/---

/-- Lines of a group are quarantined. -/
def isQuar (s : State) (n : Nat) : Bool := s.cxm.quar.contains (groupOfLine n)

/-! Line mix and tags (R271, R272). -/

/-- Key and generation of the mix of a line: by the sweep pointer (R282). -/
def mixNext (s : State) (n : Nat) : Bool := s.cxm.sweepOn && decide (n < s.cxm.sweepPtr)
def mixKey (s : State) (n : Nat) : List Byte := keyAt s (if mixNext s n then mixNextSlot else mixKeySlot)
def mixGen (s : State) (n : Nat) : Nat := s.cxm.gen + bn (mixNext s n)

/-- Word i of the keystream. -/
def mixWord (key : List Byte) (nonce : W64) (off ctr i : Nat) : List Byte :=
  aes key (xorBytes (beBytes 8 nonce.toNat) (beBytes 4 off ++ [0, 0, 0] ++ beBytes 1 i) ++ beBytes 7 ctr ++ [0])

/-- Mixing and its removal: the same exclusive or. -/
def mixLine (key : List Byte) (nonce : W64) (off ctr : Nat) (bs : List Byte) : List Byte :=
  xorBytes (slice bs 0 128) ((List.range 8).flatMap (mixWord key nonce off ctr))

/-- Tag over HDR and BODY. -/
def ctxTag (s : State) (kind level off ctr gen : Nat) (body : List Byte) : Nat :=
  beNat ((Config.cmac (keyAt s tagKeySlot)
    (beBytes 1 kind ++ beBytes 1 level ++ [0, 0] ++ beBytes 4 off ++ beBytes 8 s.cxm.nonce.toNat ++ beBytes 7 ctr ++ [0]
      ++ beBytes 4 gen ++ [0, 0, 0, 0] ++ body)).take 8)

/-- The tag of a data line's stored bytes. -/
def lineTag (s : State) (n ctr : Nat) (stored : List Byte) : Nat := ctxTag s 1 0 (lineOffset n) ctr (mixGen s n) stored

/-! Leaves (R268–R270). -/

/-- Counter of a leaf in its L4 node; a build sets every counter to 1. -/
def leafCtrOf (s : State) (j : Nat) : Nat := smGet 1 s.cxm.leafCtr j

/-- A leaf's bytes 0–119. -/
def leafBody (l : Leaf) : List Byte :=
  (List.range 8).flatMap (fun e => beBytes 7 (smGet (0, 0) l.ents e).1 ++ beBytes 8 (smGet (0, 0) l.ents e).2)
def leafBytes (s : State) (j ctr : Nat) (l : Leaf) : List Byte :=
  leafBody l ++ beBytes 8 (ctxTag s 2 1 (leafOffset j) ctr 0 (leafBody l))

/-- The entries of a leaf's bytes. -/
def leafParse (bs : List Byte) : SMap (Nat × Nat) :=
  (List.range 8).foldl (fun m e => smSet (0, 0) m e (beNat (slice bs (15 * e) 7), beNat (slice bs (15 * e + 7) 8))) []

/-- The leaf's tag verifies against the L4 counter (R273 step 1). -/
def leafOk (s : State) (j : Nat) (bs : List Byte) : Bool :=
  beNat (slice bs 120 8) == ctxTag s 2 1 (leafOffset j) (leafCtrOf s j) 0 (slice bs 0 120)

def leafOf (s : State) (j : Nat) : Option Leaf := smGet none s.cxm.leaves j
def setLeaf (j : Nat) (l : Option Leaf) (s : State) : State :=
  { s with cxm := { s.cxm with leaves := smSet none s.cxm.leaves j l } }

/-- TOP_CTR follows a counter (R270). -/
def topAtLeast (c : Nat) (s : State) : State := { s with cxm := { s.cxm with topCtr := Nat.max s.cxm.topCtr c } }

/-! Writes on cxm_ (R54, R55, R274). -/

/-- WR_MAX and RD_MAX. -/
def wrMax (s : State) : Nat := fld s.cxm.portCfg 16 6
def rdMax (s : State) : Nat := fld s.cxm.portCfg 8 8

/-- An address is busy with an outstanding request; a write that timed out is not one any more (R55, R277). -/
def addrBusy (s : State) (off : Nat) : Bool :=
  s.cxm.reads.any (fun r => r.offset == off) || s.cxm.writes.any (fun w => w.offset == off && decide (w.tag < 32) && !w.held)

/-- Issue the waiting writes that have a tag and a free address, oldest first, `fuel` at most. -/
def pumpWrites : Nat → State → State
  | 0, s => s
  | n + 1, s =>
    let used := (s.cxm.writes.filter (fun w => decide (w.tag < 32))).map (·.tag)
    if wrMax s ≤ used.length then s
    else
      match s.cxm.writes.find? (fun w => w.tag == 32 && !addrBusy s w.offset), firstFrom (fun t => !used.contains t) 0 32 with
      | some w, some t =>
        pumpWrites n (telBump 0x1D3 1 none <| emit (.cxmWrite (cxmAddr s w.offset) w.data t)
          { s with cxm := { s.cxm with writes := replaceFirst (fun x => x == w) (fun x => { x with tag := t }) s.cxm.writes } })
      | _, _ => s

/-- Add writes of (offset, bytes), of no line of the write-back buffer; they are issued as tags and addresses allow. -/
def cxmPutAll (ws : List (Nat × List Byte)) (s : State) : State :=
  pumpWrites 32 { s with cxm := { s.cxm with
    writes := s.cxm.writes ++ ws.map (fun w => { tag := 32, offset := w.1, data := w.2, line := none, held := false }) } }

/-- Add a write; it is issued once a tag is free and its address is not busy. -/
def cxmPut (off : Nat) (data : List Byte) (line : Option Nat) (s : State) : State :=
  pumpWrites 1 { s with cxm := { s.cxm with
    writes := s.cxm.writes ++ [{ tag := 32, offset := off, data := data, line := line, held := false }] } }

/-- Write a leaf to DRAM under a new counter (R269, R274). -/
def writeLeaf (j : Nat) (l : Leaf) (s : State) : State :=
  let ctr := leafCtrOf s j + 1
  let s1 := topAtLeast ctr { s with cxm := { s.cxm with leafCtr := smSet 1 s.cxm.leafCtr j ctr } }
  cxmPut (leafOffset j) (leafBytes s1 j ctr l) none s1

/-- The least recently used leaf that no fill or write waits for. -/
def leafVictim (s : State) : Option Nat :=
  let idle := s.cxm.leaves.filter (fun e => !s.cxm.fills.any (fun f => leafOfLine f.line == e.1))
  match idle with
  | [] => none
  | e :: es =>
    some (es.foldl (fun b x => if (x.2.elim 0 (·.used)) < (b.2.elim 0 (·.used)) then x else b) e).1

/-- Take a leaf into the tree cache; a displaced dirty leaf is written (R269). -/
def cacheLeaf (j : Nat) (ents : SMap (Nat × Nat)) (s : State) : State :=
  let s1 :=
    if s.cxm.leaves.length < 1376 then s
    else match leafVictim s with
      | some v =>
        (match leafOf s v with
         | some l => let t := setLeaf v none s
                     if l.dirty then bump 0x56 none (writeLeaf v l t) else t
         | none => s)
      | none => s
  setLeaf j (some { ents := ents, dirty := false, used := s1.cxm.clock + 1 })
    { s1 with cxm := { s1.cxm with clock := s1.cxm.clock + 1 } }

/-- A cached leaf is used. -/
def useLeaf (j : Nat) (s : State) : State :=
  match leafOf s j with
  | some l => setLeaf j (some { l with used := s.cxm.clock + 1 }) { s with cxm := { s.cxm with clock := s.cxm.clock + 1 } }
  | none => s

/-- Write a data line whose leaf is cached (R274 steps 2 to 4). -/
def writeLineNow (n : Nat) (s : State) : State :=
  match leafOf s (leafOfLine n) with
  | some l =>
    let ctr := (smGet (0, 0) l.ents (n % 8)).1 + 1
    let s1 := topAtLeast ctr s
    let stored := mixLine (mixKey s1 n) s1.cxm.nonce (lineOffset n) ctr (lineBytes s1 n)
    let l1 : Leaf := { l with ents := smSet (0, 0) l.ents (n % 8) (ctr, lineTag s1 n ctr stored), dirty := true }
    cxmPut (lineOffset n) stored (some n) (setLeaf (leafOfLine n) (some l1) s1)
  | none => s

/-! Reads on cxm_. -/

/-- An empty fill of a line. -/
def newFill (n : Nat) (leafThere wb write : Bool) : Fill :=
  { line := n, leafBytes := [], lineBytes := [], leafDone := leafThere, lineDone := false, leafRetry := false,
    lineRetry := false, memErr := false, errLeaf := false, timedOut := false, fromWb := wb, forWrite := write }

/-- A read of a fill that is wanted, not outstanding and whose address is free: `true` for the leaf. -/
def readWanted (s : State) (f : Fill) : Option Bool :=
  let out := fun (b : Bool) => s.cxm.reads.any (fun r => r.line == f.line && r.leaf == b && !r.held && r.chk.isNone)
  let wb := fun (o : Nat) => s.cxm.writes.any (fun w => w.offset == o && !w.held)
  if f.fromWb || f.memErr || f.timedOut then none
  else if !f.leafDone && !out true && !wb (leafOffset (leafOfLine f.line)) then some true
  else if !f.forWrite && !f.lineDone && !out false && !wb (lineOffset f.line) then some false
  else none

/-- Issue wanted reads while tags last, `fuel` at most. -/
def pumpReads : Nat → State → State
  | 0, s => s
  | n + 1, s =>
    let used := s.cxm.reads.map (·.tag)
    if rdMax s ≤ used.length then s
    else
      match s.cxm.fills.find? (fun f => (readWanted s f).isSome), firstFrom (fun t => !used.contains t) 0 128 with
      | some f, some t =>
        let leaf := (readWanted s f).getD false
        let off := if leaf then leafOffset (leafOfLine f.line) else lineOffset f.line
        pumpReads n (telBump 0x1D2 1 none <| emit (.cxmRead (cxmAddr s off) true t)
          { s with cxm := { s.cxm with reads := s.cxm.reads ++
            [{ tag := t, line := f.line, leaf := leaf, offset := off, held := false, bad := false, chk := none }] } })
      | _, _ => s

/-- The fill of a line, if one runs. -/
def fillOf (s : State) (n : Nat) : Option Fill := s.cxm.fills.find? (fun f => f.line == n && !f.forWrite)

/-- Start a fill of a line unless one runs (R260, R273); the leaf counts as hit or miss. -/
def startFill (n : Nat) (s : State) : State :=
  if (fillOf s n).isSome then s
  else
    let wb := inWb s n
    let there := (leafOf s (leafOfLine n)).isSome
    let s1 := if wb then s else bump (if there then 0x54 else 0x55) none (useLeaf (leafOfLine n) s)
    pumpReads 2 { s1 with cxm := { s1.cxm with fills := s1.cxm.fills ++ [newFill n there wb false] } }

/-- A line of a quarantined group is kept as a source and not written (R278). -/
def keepLine (n : Nat) (s : State) : State := { s with cxm := { s.cxm with kept := setAdd n s.cxm.kept } }

/-- Write a data line that has an entry of the write-back buffer, bringing its leaf in first where it is not cached (R274). -/
def wbWrite (n : Nat) (s : State) : State :=
  let j := leafOfLine n
  if isQuar s n then keepLine n s
  else if (leafOf s j).isSome then writeLineNow n (bump 0x54 none (useLeaf j s))
  else if s.cxm.fills.any (fun f => f.line == n && f.forWrite) then s
  else pumpReads 2 (bump 0x55 none { s with cxm := { s.cxm with fills := s.cxm.fills ++ [newFill n false false true] } })

/-- Lines that waited take the entries that are free, `fuel` at most. -/
def pumpWb : Nat → State → State
  | 0, s => s
  | k + 1, s =>
    match s.cxm.wbq with
    | n :: rest => if 32 ≤ wbCount s then s else pumpWb k (wbWrite n { s with cxm := { s.cxm with wbq := rest } })
    | [] => s

/-- What freed entries, tags and addresses let go on. -/
def pumpCxm (s : State) : State := pumpReads 128 (pumpWrites 32 (pumpWb 32 s))

/-- A data line goes to DRAM through the write-back buffer; with all its 32 entries in use it waits for one (R261; log 159, DESIGN CHOICE
for lines that a command, a retired bank pair, DOZE entry or the sweep moves). -/
def writeLine (n : Nat) (s : State) : State :=
  if wbCount s < 32 then wbWrite n s
  else if s.cxm.wbq.contains n then s
  else { s with cxm := { s.cxm with wbq := s.cxm.wbq ++ [n] } }

/-! Eviction and installation (R261). -/

/-- A line changed: dirty where it is resident; one that is not is brought in (R261). -/
def dirtyLine (n : Nat) (s : State) : State :=
  let s1 := lineChanged n s
  if isResident s n || !s.cxm.trusted || s.cxm.oos || isQuar s n then s1 else startFill n s1

/-- Take a line out of the cistern: a dirty one goes to DRAM, or stays a source where its group is quarantined (R278). -/
def dropLine (n : Nat) (s : State) : State :=
  match cline s n with
  | some c =>
    let s1 := setCline n none s
    if isQuar s n then keepLine n s1 else if c.dirty then writeLine n s1 else s1
  | none => s

/-- A victim leaves the cistern; a dirty one that is written counts in CIS_WB_CNT. -/
def evictLine (n : Nat) (s : State) : State :=
  dropLine n (if (match cline s n with | some c => c.dirty && !isQuar s n | none => false) then bump 0x4B none s else s)

/-- The victim way of a set: an empty one, else by the tree; with the port out of service no dirty line (R261, R277). -/
def victimSlot (s : State) (st : Nat) : Option Nat :=
  let ways := waysOf s st
  let free := ways.filter (fun w => (lineAt s (st + 512 * w)).isNone)
  match free with
  | w :: _ => some (st + 512 * w)
  | [] =>
    let ok := ways.filter (fun w => !s.cxm.oos || (match lineAt s (st + 512 * w) with
      | some m => (match cline s m with | some c => !c.dirty | none => true)
      | none => true))
    if ok.isEmpty then none else some (st + 512 * plruWalk (smGet 0 s.cis.plru st) ok 4 1 0)

/-- The victim of a slot is a dirty line that the full write-back buffer cannot take (R261). -/
def victimStuck (s : State) (slot : Nat) : Bool :=
  match lineAt s slot with
  | some m => (match cline s m with | some c => c.dirty && !isQuar s m && decide (32 ≤ wbCount s) | none => false)
  | none => false

/-- The slot that a line would take now. -/
def slotFor (s : State) (n : Nat) : Option Nat :=
  match pinnedSlot s n with
  | some k => some k
  | none => victimSlot s (setOf s n)

/-- Put a line into a slot, evicting what is there; a change that waited for it makes it dirty, as does its return from the queue of the
write-back buffer. -/
def placeLine (n slot : Nat) (dirty : Bool) (s : State) : State :=
  let s1 := match lineAt s slot with | some m => if m = n then s else evictLine m s | none => s
  let d := dirty || s1.cxm.changed.contains n || s1.cxm.wbq.contains n
  touchLine n (setCline n (some { slot := slot, dirty := d })
    { s1 with cxm := { s1.cxm with changed := s1.cxm.changed.filter (· != n), wbq := s1.cxm.wbq.filter (· != n) } })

\---

*What is being asked*: A line belongs in the answer if it contains the word "buffer"; copy every such line from the data above.

*Completed task*:
/-- Add writes of (offset, bytes), of no line of the write-back buffer; they are issued as tags and addresses allow. -/
/-- Write a data line that has an entry of the write-back buffer, bringing its leaf in first where it is not cached (R274). -/
/-- A data line goes to DRAM through the write-back buffer; with all its 32 entries in use it waits for one (R261; log 159, DESIGN CHOICE
/-- The victim of a slot is a dirty line that the full write-back buffer cannot take (R261). -/
write-back buffer. -/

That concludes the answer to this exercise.